Keep in mind Market Universal is an option that at once replaces Medicare and Medicaid so the current Medicare tax ends, and states no longer have to tax to fund their portion of Medicaid. Since networks become irrelevant, low earning participants have the same access to care as anyone, but the same obligation to direct a portion of earnings, including any government transfer payments or unemployment compensation, to a personal HSA. While low earners pay less into their personal HSA, they will be more likely to use pooled funds, as higher income participants contributing more to HSAs will be less likely to take from pooled funds. Likewise those with higher incomes will contribute much more to pooled funds but, since also contributing more to their HSA, will less often use pooled funds and more often be rebated incentive payments for what they do not spend. Beyond the pool’s annual limit, all will have the option to buy ultra high deductible (pooled funds + HSA balance + other personal savings available) personal stop loss protection, which due to its infrequency of use, should be very inexpensive, even at the minimum $75,000 deductible level and be much less vulnerable to the negative effects of community rating, which itself would be tempered by many older individuals having accumulated more in their HSAs, sufficient to safely allow its inclusion. Guaranteed issue though would still require restriction past initial entry into the program, possibly by surtax to the pool or some other mechanism for those who wait.

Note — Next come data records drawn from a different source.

-- ==== Sys2Proof/Laws/MemWf.lean ====
section
/-!
SUPPORT. Every operation and meaning that stores in memory keeps its canonical form.
-/
namespace Sys2Proof.Machine


/-- The memory after an outcome is canonical. -/
def Out.wf : Out → Bool
  | .next t => Memory.wf t.mem
  | _ => true
theorem Out.wf_next (t : State) : Out.wf (.next t) = Memory.wf t.mem := Eq.trans (Eq.refl _) rfl
theorem Out.wf_of_mem (s : State) (o : Out) (h : Memory.wf s.mem = true) (he : Out.mem s.mem o = s.mem) : Out.wf o = true := by
  cases o with
  | next t => rw [Out.wf_next, ← Out.mem_next s.mem t, he]; exact h
  | fault r => rfl
  | refused r => rfl
theorem foldl_wf {α : Type} (g : State → α → State) (hg : ∀ s x, Memory.wf s.mem = true → Memory.wf (g s x).mem = true) (l : List α) (s : State)
    (h : Memory.wf s.mem = true) : Memory.wf (l.foldl g s).mem = true := by
  induction l generalizing s with
  | nil => exact h
  | cons x l ih => rw [List.foldl_cons]; exact ih _ (hg _ _ h)
theorem wfFrom_filter (p : Nat × Byte → Bool) (m : List Host.Cell) (lo : Option Nat) (h : SMap.wfFrom memDefault lo m = true) :
    SMap.wfFrom memDefault lo (m.filter p) = true := by
  induction m generalizing lo with
  | nil => rfl
  | cons c m ih =>
    obtain ⟨k, v⟩ := c
    simp only [SMap.wfFrom, Bool.and_eq_true] at h
    rw [List.filter_cons]
    split
    · simp only [SMap.wfFrom, Bool.and_eq_true]
      exact ⟨h.1, ih _ h.2⟩
    · refine ih lo ?_
      cases lo with
      | none => exact SMap.wfFrom_none _ _ _ h.2
      | some l => exact SMap.wfFrom_mono _ _ _ _ (by have := h.1.1; simp at this; omega) h.2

No one would be forced into the Market Universal program. Traditional insurance could coexist. Those who now enjoy the Obamacare exempt faith based medical sharing arrangements could continue as is, and new ones, faith based or otherwise could be formed. In many aspects, Market Universal is an institutionalized version of such arrangements. As stated earlier, Market Universal precludes nothing else, as it provides an attractive option, especially with the ending of Medicare and Medicaid programs.

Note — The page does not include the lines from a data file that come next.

/-- The instances a command names, each with how many of them the device has: cores, channels, clusters, strings, ports, inputs, registers of a core, … -/
def targets (i : Instr) : List (Nat × Nat) :=
  match i with
  | .vinRise => []
  | .brownout => []
  | .por _ => []
  | .railGood r => [(r, 7)]
  | .railFailure r => [(r, 7)]
  | .xt32Qualified => []
  | .xt32Fail => []
  | .xt32Timeout => []
  | .pllaLock => []
  | .pllbLock => []
  | .pllaLossOfLock => []
  | .pllaRelockTimeout => []
  | .pllbLossOfLock => []
  | .rstNLow => []
  | .rstNStuck => []
  | .rstNRearm => []
  | .resetAssert => []
  | .resetRelease tgt _ _ => [(tgt, 256)]
  | .optionLoadDone _ => []
  | .pinTestDone _ _ _ => []
  | .imagePassDone => []
  | .signatureCheckDone => []
  | .flashNoResponse _ => []
  | .destClearDone => []
  | .loaderCommit => []
  | .tdcBootRunEnd _ => []
  | .bgcalMapStaged c _ => [(c, 1024)]
  | .sealNChange _ => []
  | .scanEntry _ => []
  | .tunClearDone _ _ _ => []
  | .scanLeave _ => []
  | .parkEnter _ => []
  | .parkExit => []
  | .msnsSample _ _ _ _ => []
  | .sweepStart _ => []
  | .strokeEnd _ => []
  | .kilnGrant _ _ => []
  | .trigger _ _ _ => []
  | .stareTrigger _ _ _ => []
  | .holdoffExpiry _ _ _ => []
  | .clusterPowerOn k _ => [(k, 64)]
  | .clusterPowerOff k _ => [(k, 64)]
  | .ambientGateOpen c => [(c, 1024)]
  | .ambientGateMidpoint c => [(c, 1024)]
  | .ambientGateClose c => [(c, 1024)]
  | .emxFrameSend _ => []
  | .emxFrameConfirm _ _ _ => []
  | .chargeString n v _ => [(n, 8), (v, 4096)]
  | .chgSelOff n => [(n, 8)]
  | .shotReadyCheck n v => [(n, 8), (v, 4096)]
  | .emissionLimitDecide n _ => [(n, 8)]
  | .fire n _ => [(n, 8)]
  | .windowClose k _ => [(k, 64)]
  | .zoomPlace k => [(k, 64)]
  | .shotMonitorBurst n => [(n, 8)]
  | .shotVerdict n _ => [(n, 8)]
  | .periodicProbeDue n => [(n, 8)]
  | .chargeSupplyTrip n v _ _ => [(n, 8), (v, 4096)]
  | .rxEvent c i _ tap _ => [(c, 1024), (i, 16), (tap, 96)]
  | .thinLevelFall k _ => [(k, 64)]
  | .mashDrain k _ _ _ => [(k, 64)]
  | .histogramClose j _ => [(j, 16)]
  | .spargeEnd _ => []
  | .lauterExtractDone c => [(c, 1024)]
  | .echoRecordEmit st => [(st, 2)]
  | .datagramCloseTimeout => []
  | .datagramSend stream _ => [(stream, 2)]
  | .datagramDiscard => []
  | .dwlPointFrame _ => []
  | .dwlLrsFrame => []
  | .dwlCreditReceive lane _ _ => [(lane, 2)]
  | .dwlCreditTimeout _ => []
  | .laneAlignAcquired n => [(n, 4)]
  | .laneCodeError n _ kind _ => [(n, 4), (kind, 3)]
  | .laneAdaptDone n _ _ _ _ => [(n, 4)]
  | .eyeMeasure n _ _ _ _ _ => [(n, 4)]
  | .lanePllLock => []
  | .lanePllLoss => []
  | .ethLinkChange p _ _ => [(p, 2)]
  | .ethFrameReceive p _ _ _ => [(p, 2)]
  | .arpRefresh p _ => [(p, 2)]
  | .prpSupervisionSend => []
  | .prpEntryForget _ => []
  | .timeOffsetApply => []
  | .ppsPulse => []
  | .ppsPulseEnd => []
  | .tinEdge m _ _ => [(m, 4)]
  | .tinInterpCal n _ => [(n, 4)]
  | .adc0RefReady => []
  | .adc0RefFail => []
  | .adc0ReqTrigger n _ => [(n, 4)]
  | .adc0BurstDone n _ => [(n, 4)]
  | .firOutput _ _ => []
  | .afeConversionDone m _ => [(m, 16)]
  | .thermScan _ => []
  | .dieHardTrip => []
  | .dieHardTripClear => []
  | .soutStageTrip => []
  | .chgGateTrip => []
  | .vspadOvervoltage _ => []
  | .ctlTick _ _ _ _ _ => []
  | .chargeGroupEvaluate n => [(n, 8)]
  | .kilnDecayStep => []
  | .eyeSubwindow => []
  | .eyeInitEnd => []
  | .nvmWriteDone _ => []
  | .scrubStep mem _ err => [(mem, 6), (err, 3)]
  | .enEdge ch _ => [(ch, 2)]
  | .enDiscSample => []
  | .guardOutputsOn => []
  | .offPulseStart => []
  | .offPulseEnd _ _ => []
  | .readbackSample _ _ _ _ => []
  | .edmTimeout => []
  | .guardCrcPass _ => []
  | .ampEthDatagram p _ => [(p, 2)]
  | .ampDwlSideband lane _ _ => [(lane, 2)]
  | .mspiWrite _ _ => []
  | .mspiRead _ => []
  | .mspiStatus => []
  | .ampWindowEnd _ => []
  | .get _ => []
  | .set => []
  | .logRead => []
  | .start => []
  | .stop => []
  | .park => []
  | .reset => []
  | .ampResetEffect => []
  | .auth => []
  | .guardChangeBegin => []
  | .guardChangeData => []
  | .guardChangeCommit => []
  | .guardChangeAbort => []
  | .guardSessionTimeout => []
  | .authLockoutEnd => []
  | .caskInfo => []
  | .flCmdErase => []
  | .flCmdProgram => []
  | .flCmdRead => []
  | .flashCmdDone _ => []
  | .optCmd _ => []
  | .emitLostclr _ => []
  | .rxCalRun => []
  | .rxCapctlArm => []
  | .mashSnapctlArm ch => [(ch, 1024)]
  | .ctlCommit => []
  | .adc0ReqGo n => [(n, 4)]
  | .adc0FirCommit => []
  | .adc0EvhiRead => []
  | .tinQhiRead n => [(n, 4)]
  | .tinCfgWrite n _ => [(n, 4)]
  | .timeNsRead => []
  | .timeIncWrite _ => []
  | .timeOfsWrite _ => []
  | .timeCtrlWrite m _ => [(m, 9)]
  | .timePpsWrite _ => []
  | .wortAnchShiWrite _ => []
  | .ethTxcmdGo p _ => [(p, 2)]
  | .ethQpop p => [(p, 2)]
  | .ethTxts2Read p => [(p, 2)]
  | .ethModeWrite p _ => [(p, 2)]
  | .wdtkick c _ => [(c, 2)]
  | .mbox7Write c _ => [(c, 2)]
  | .dmaGo n => [(n, 4)]
  | .dmaDone n _ => [(n, 4)]
  | .caskLrsgo => []
  | .lrsRecordIssue => []
  | .caskApply => []
  | .caskCopyBackDone => []
  | .registerWrite m a _ => [(m, 9), (a, 4294967296)]
  | .wdtExpiry c => [(c, 2)]
  | .dspCoreStart c cause => [(c, 2), (cause, 3)]
  | .dspInterruptEntry c => [(c, 2)]
  | .dspException c _ => [(c, 2)]
  | .tapColumnDone c => [(c, 2)]
  | .dspAdd c d s' t => [(c, 2), (d, 32), (s', 32), (t, 32)]
  | .dspSub c d s' t => [(c, 2), (d, 32), (s', 32), (t, 32)]
  | .dspAdds c d s' t => [(c, 2), (d, 32), (s', 32), (t, 32)]
  | .dspSubs c d s' t => [(c, 2), (d, 32), (s', 32), (t, 32)]
  | .dspAnd c d s' t => [(c, 2), (d, 32), (s', 32), (t, 32)]
  | .dspOr c d s' t => [(c, 2), (d, 32), (s', 32), (t, 32)]
  | .dspXor c d s' t => [(c, 2), (d, 32), (s', 32), (t, 32)]
  | .dspSll c d s' t => [(c, 2), (d, 32), (s', 32), (t, 32)]
  | .dspSrl c d s' t => [(c, 2), (d, 32), (s', 32), (t, 32)]
  | .dspSra c d s' t => [(c, 2), (d, 32), (s', 32), (t, 32)]
  | .dspMin c d s' t => [(c, 2), (d, 32), (s', 32), (t, 32)]
  | .dspMax c d s' t => [(c, 2), (d, 32), (s', 32), (t, 32)]
  | .dspCmplt c d s' t => [(c, 2), (d, 32), (s', 32), (t, 32)]
  | .dspCmpltu c d s' t => [(c, 2), (d, 32), (s', 32), (t, 32)]
  | .dspCmpeq c d s' t => [(c, 2), (d, 32), (s', 32), (t, 32)]
  | .dspMull c d s' t => [(c, 2), (d, 32), (s', 32), (t, 32)]
  | .dspMulh c d s' t => [(c, 2), (d, 32), (s', 32), (t, 32)]
  | .dspAbs c d s' => [(c, 2), (d, 32), (s', 32)]
  | .dspClz c d s' => [(c, 2), (d, 32), (s', 32)]
  | .dspPack c d s' t => [(c, 2), (d, 32), (s', 32), (t, 32)]
  | .dspAddi c d s' _ => [(c, 2), (d, 32), (s', 32)]
  | .dspAndi c d s' _ => [(c, 2), (d, 32), (s', 32)]
  | .dspOri c d s' _ => [(c, 2), (d, 32), (s', 32)]
  | .dspXori c d s' _ => [(c, 2), (d, 32), (s', 32)]
  | .dspSlli c d s' _ => [(c, 2), (d, 32), (s', 32)]
  | .dspSrli c d s' _ => [(c, 2), (d, 32), (s', 32)]
  | .dspSrai c d s' _ => [(c, 2), (d, 32), (s', 32)]
  | .dspCmplti c d s' _ => [(c, 2), (d, 32), (s', 32)]
  | .dspCmpeqi c d s' _ => [(c, 2), (d, 32), (s', 32)]
  | .dspMovl c d _ => [(c, 2), (d, 32)]
  | .dspMovh c d _ => [(c, 2), (d, 32)]
  | .dspLdw c d a mode mc _ _ => [(c, 2), (d, 32), (a, 32), (mode, 8), (mc, 4)]
  | .dspLdh c d a mode mc _ _ => [(c, 2), (d, 32), (a, 32), (mode, 8), (mc, 4)]
  | .dspLdhu c d a mode mc _ _ => [(c, 2), (d, 32), (a, 32), (mode, 8), (mc, 4)]
  | .dspLdd c d a mode mc _ _ => [(c, 2), (d, 32), (a, 32), (mode, 8), (mc, 4)]
  | .dspStw c d a mode mc _ => [(c, 2), (d, 32), (a, 32), (mode, 8), (mc, 4)]
  | .dspSth c d a mode mc _ => [(c, 2), (d, 32), (a, 32), (mode, 8), (mc, 4)]
  | .dspStd c d a mode mc _ => [(c, 2), (d, 32), (a, 32), (mode, 8), (mc, 4)]
  | .dspQmpy c xr _ yp _ neg => [(c, 2), (xr, 32), (yp, 16), (neg, 16)]
  | .dspQmac c xr _ yp _ neg => [(c, 2), (xr, 32), (yp, 16), (neg, 16)]
  | .dspQclr c => [(c, 2)]
  | .dspMva c g n _ sh => [(c, 2), (g, 32), (n, 4), (sh, 64)]
  | .dspMval c g n => [(c, 2), (g, 32), (n, 4)]
  | .dspMvah c g n => [(c, 2), (g, 32), (n, 4)]
  | .dspMvag c g n => [(c, 2), (g, 32), (n, 4)]
  | .dspMta c g n sh => [(c, 2), (g, 32), (n, 4), (sh, 64)]
  | .dspAdda c n m => [(c, 2), (n, 4), (m, 4)]
  | .dspSha c n _ sh => [(c, 2), (n, 4), (sh, 64)]
  | .dspBra c s' _ => [(c, 2), (s', 32)]
  | .dspBeq c s' _ => [(c, 2), (s', 32)]
  | .dspBne c s' _ => [(c, 2), (s', 32)]
  | .dspBlt c s' _ => [(c, 2), (s', 32)]
  | .dspBge c s' _ => [(c, 2), (s', 32)]
  | .dspBgt c s' _ => [(c, 2), (s', 32)]
  | .dspBle c s' _ => [(c, 2), (s', 32)]
  | .dspCall c _ => [(c, 2)]
  | .dspJr c s' => [(c, 2), (s', 32)]
  | .dspJalr c s' => [(c, 2), (s', 32)]
  | .dspRti c => [(c, 2)]
  | .dspNop c => [(c, 2)]
  | .dspIdle c => [(c, 2)]
  | .dspEi c => [(c, 2)]
  | .dspDi c => [(c, 2)]
  | .dspCsrr c g n => [(c, 2), (g, 32), (n, 4096)]
  | .dspCsrw c g n => [(c, 2), (g, 32), (n, 4096)]
  | .dspTrap c => [(c, 2)]
  | .dspSync c => [(c, 2)]
  | .dspRepeat c _ n1 => [(c, 2), (n1, 65536)]
  | .dspLoop c _ len1 n1 => [(c, 2), (len1, 2048), (n1, 1024)]
  | .timeCounterWrap => []
  | .ethFrameTransmitDone p _ _ => [(p, 2)]
  | .timerCompareMatch c => [(c, 2)]
  | .edmLevelChange _ => []
  | .boundaryScanInstruction i _ _ => [(i, 4)]

/-- Every instance that a well-formed command names exists. -/
def Statement (i : Instr) : Prop := i.wf = true → ∀ p ∈ targets i, p.1 < p.2

theorem all_nil : ∀ p ∈ ([] : List (Nat × Nat)), p.1 < p.2 := fun _ h => absurd h List.not_mem_nil

theorem all_cons {a b : Nat} {l : List (Nat × Nat)} (h : a < b) (hl : ∀ p ∈ l, p.1 < p.2) : ∀ p ∈ (a, b) :: l, p.1 < p.2 :=
  List.forall_mem_cons.2 ⟨h, hl⟩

While socialist aspects are admittedly present, as they are by degree in the health systems of every other nation (and indeed are central to insurance itself), they will be under a layer of market discipline and individual responsibility first and foremost. Market Universal can be an uniquely American concept that dares to trust market forces and personal choice to set prices, lower costs, and best direct scarce resources in an area where fellow humans’ lives and health are at stake. It’s not the same as losing a car or house to lack of insurance or inability to pay, and it’s time conservatives recognize this. A great overview of how countries around the world approach healthcare can be found in Chapter 3 “In Search of the Best Health Care System in the World” of James Bartholomew’s intriguing new book “The Welfare of Nations“.

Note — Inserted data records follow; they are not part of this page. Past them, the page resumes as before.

/-! ## Flash -/

@[simp] theorem State.flCmd_phase (s : State) (cmd : Nat) : (State.flCmd s cmd).rst.phase = s.rst.phase := by
  simp only [State.flCmd, State.raise_phase, State.setB_phase, State.withFlOp_phase, State.phase_ite, ite_self]
theorem execFlCmdErase_phase (s : State) : Out.phase s.rst.phase (execFlCmdErase s) = s.rst.phase := by
  simp only [execFlCmdErase, State.flCmd_phase, Out.phase_next]
theorem execFlCmdProgram_phase (s : State) : Out.phase s.rst.phase (execFlCmdProgram s) = s.rst.phase := by
  simp only [execFlCmdProgram, State.flCmd_phase, Out.phase_next]
theorem execFlCmdRead_phase (s : State) : Out.phase s.rst.phase (execFlCmdRead s) = s.rst.phase := by
  simp only [execFlCmdRead, State.flCmd_phase, Out.phase_next]
@[simp] theorem State.flashDo_phase (s : State) (o : FlashOp) : (State.flashDo s o).rst.phase = s.rst.phase := by
  simp only [State.flashDo]
  repeat' first | with_reducible rfl | simp only [State.rset_phase, State.withFlash_phase] | split | refine (foldl_phase _ (fun s x => ?_) _ _).trans ?_
theorem execFlashCmdDone_phase (left : Option (List Byte)) (s : State) : Out.phase s.rst.phase (execFlashCmdDone left s) = s.rst.phase := by
  simp only [execFlashCmdDone]
  repeat' first | with_reducible rfl | simp only [State.flashDo_phase, State.raise_phase, State.setB_phase, State.withFlOp_phase, State.withFlash_phase, State.phase_ite, ite_self, Out.phase_next] | split
@[simp] theorem State.optCmd_phase (s : State) (key : Word) : (State.optCmd s key).rst.phase = s.rst.phase := by
  simp only [State.optCmd, State.nvmPush_phase, State.raise_phase, State.setB_phase, State.phase_ite, ite_self]
theorem execOptCmd_phase (key : Word) (s : State) : Out.phase s.rst.phase (execOptCmd key s) = s.rst.phase := by
  simp only [execOptCmd, State.optCmd_phase, Out.phase_next]
theorem execEmitLostclr_phase (key : Word) (s : State) : Out.phase s.rst.phase (execEmitLostclr key s) = s.rst.phase := by
  simp only [execEmitLostclr, State.lostClear_phase, Out.phase_next]
theorem execScrubStep_phase (mem a err : Nat) (s : State) : Out.phase s.rst.phase (execScrubStep mem a err s) = s.rst.phase := by
  simp only [execScrubStep, Out.phase_next, Out.phase_ite]
  repeat' first | with_reducible rfl | simp only [State.dspCe_phase, State.dspUe_phase, State.planUe_phase, State.wortCe_phase, State.wortUe_phase, State.phase_ite, ite_self] | split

To conclude, perhaps the biggest advantage of Market Universal (or the Universal Access Public Option) is that such an Obamacare replacement proposal would almost certainly garner some support from the Left, allowing passage in bipartisan fashion, as it supplants and roadblocks their otherwise never ending desire for single payer universal healthcare in a way no other suggested replacement plan can do.
The Right has said they seek a market solution, while the Left screams for universal coverage or at least a public option. Under unique Market Universal alone, it is possible to do both!